Он даже не понял сначала. Сидел с мокрым лицом, и только когда соленая капля попала на губу, он вздрогнул и поднес руку к щеке. Посмотрел на мокрые пальцы удивленно, словно впервые видел слезы. И вдруг — улыбнулся. Виновато, по-детски.
— Ты чего это? — спросил я тихо, хотя и так все понимал.
— Я... я не знаю, — ответил он, и голос его звучал иначе — чище, без той подкладки тяжести, что была в начале. — Я чувствую... он уходит. Тот, чужой. Ему там больно. Он не хочет, но ему там больно. Он горит.
— Пусть горит, — сказал я. — Ему там и место.
Он улыбнулся сквозь слезы, и лицо его, еще минуту назад искаженное борьбой, стало спокойным. Тихим. Почти просветленным.
— Дышится... — прошептал он. — Дышится так, как после бани. Легко. Пусто. Хорошо.
Мы еще долго сидели в тишине. Часы все так же мерно тикали, отсчитывая время, которое теперь текло иначе. А когда он поднялся уходить, я увидел: плечи его расправились. Не до конца, еще не полностью, но уже не та каменная глыба, с которой он вошел. Он вздохнул полной грудью — первый раз, наверное, за многие месяцы.
В дверях он обернулся и сказал:
— Я ведь уже и забыл, каково это — просто дышать. Без тяжести. Спасибо тебе.

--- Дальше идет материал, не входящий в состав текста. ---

-- ==== Sys2Proof/Machine/State.lean ====
section
/-! DEFINITION. The state of the X4 as plain data: memory, the dies and partitions with their registers, contexts, dataflow
tiles, islands, formes on their chases, the links and the frame release unit, and the reset state. Fields named `agenda`,
`site`, `clock`, `free` and `picks` are the model's own (logs 1, 2 and 23); every other field is state that the manual names. -/

namespace Sys2Proof.Machine

/-! ## Tokens -/

/-- What a token carries besides its value (R31): at most one of NULL, EOS and MARKER. -/
inductive Flag where
  | none
  | null
  | eos
  | marker
  deriving DecidableEq, Repr

/-- A token as a port sees it (Tables 2-1 and 2-2). A predicate holds P in bit 0. -/
structure Tok where
  flag : Flag := .none
  lmask : BitVec 2 := 3
  value : Word := 0
  deriving DecidableEq, Repr

/-- A token in an element queue: its route tag, the arrival that ages it (R39), and the 64-bit tag that a token waiting at a
ROUTE element carries (R135). -/
structure QTok where
  rt : BitVec 4
  tok : Tok
  age : Nat := 0
  tag : Tag := 0
  deriving DecidableEq, Repr

/-- A scale token (Table 2-3). -/
structure ScaleTok where
  rt : BitVec 4
  btag : BitVec 16
  scale : BitVec 8
  deriving DecidableEq, Repr

/-- What sends a token inside a forme (R37). Coordinates are chase-relative; `bay` is by * 16 + bx. An AG sends the words of a stream of slot
n as `ag bay n`, those of a pass as `ag bay (8 + n)`, and the completion of an SCLOSE of the element (x, y) as `closing`. -/
inductive Src where
  | elem (x y : Nat)
  | fifo (bay : Nat)
  | ag (bay slot : Nat)
  | closing (bay x y : Nat)
  | outside (n : Nat)
  deriving DecidableEq, Repr

/-- Where a pinned token goes (Table 4-2): an element port, a FIFO tile, an AG input, an island, a dataflow tile or a memory
port of the die. -/
inductive Dest where
  | none
  | elem (x y port : Nat)
  | tile (bay port : Nat)
  | ag (bay port : Nat)
  | island (i : Nat)
  | dftile (i : Nat)
  | mport (i : Nat)
  deriving DecidableEq, Repr

/-- What a link carries: a token of the operand or control network, or a scale token (R27). -/
inductive Wire where
  | tok (t : Tok)
  | scale (btag : BitVec 16) (e : BitVec 8)
  deriving DecidableEq, Repr

/-- A token that has left its producer and has not been taken by its consumer (R38). -/
structure LinkTok where
  src : Src
  dst : Dest
  rt : BitVec 4
  wire : Wire
  tag : Tag := 0
  deriving DecidableEq, Repr

/-- A token from outside the chase for the ROUTE element at (x, y), with its full tag (R135, R292). -/
structure BoundTok where
  x : Nat
  y : Nat
  tag : Tag
  tok : Tok
  deriving DecidableEq, Repr

/-! ## Pinned state -/

/-- Per-route-tag state of an element (Table 18-9). -/
structure RtState where
  rt : BitVec 4
  lfsr : BitVec 16
  block : BitVec 16 := 0
  value : Word := 0
  count : Word := 0
  index : Word := 0
  flags : BitVec 4 := 0
  deriving DecidableEq, Repr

— Не меня благодари, — ответил я. — Мое дело малое — дверь приоткрыть. А уж Свет сам решает, куда войти.
Он ушел. А я остался сидеть в полутьме, чувствуя, как по краям моего собственного сознания шевелится что-то чужое, что я принял на себя. Пришлось открыть окно и долго стоять на сквозняке, пока не ушло.
За окном всё горел тот же фонарь. И свет его падал на пустой стул, где только что сидел человек, освободившийся от тяжести. И было тихо.
А потом я подумал: много ли нам надо? И отчего же мы так редко позволяем себе просто быть?
Вот так, батенька, и живем. Кто с войной в душе, кто с миром. А бесы — они не в лесу живут и не в преисподней. Они в нас самих гнездятся, когда мы от света отворачиваемся.
За окном — Краснодар, наши дни. И если вы читаете эти строки и чувствуете, что внутри у вас сидит тот же чужой, который не дает дышать, — знайте: дверь открыта.
А если нет сил даже прийти — просто посидите в тишине сами. Минуту. Потом другую. А после напишите мне. Иногда одного слова достаточно, чтобы начать путь обратно — к себе.
P.S. Через неделю после той встречи пришла короткая весточка: «Сплю. Жена улыбается. Спасибо».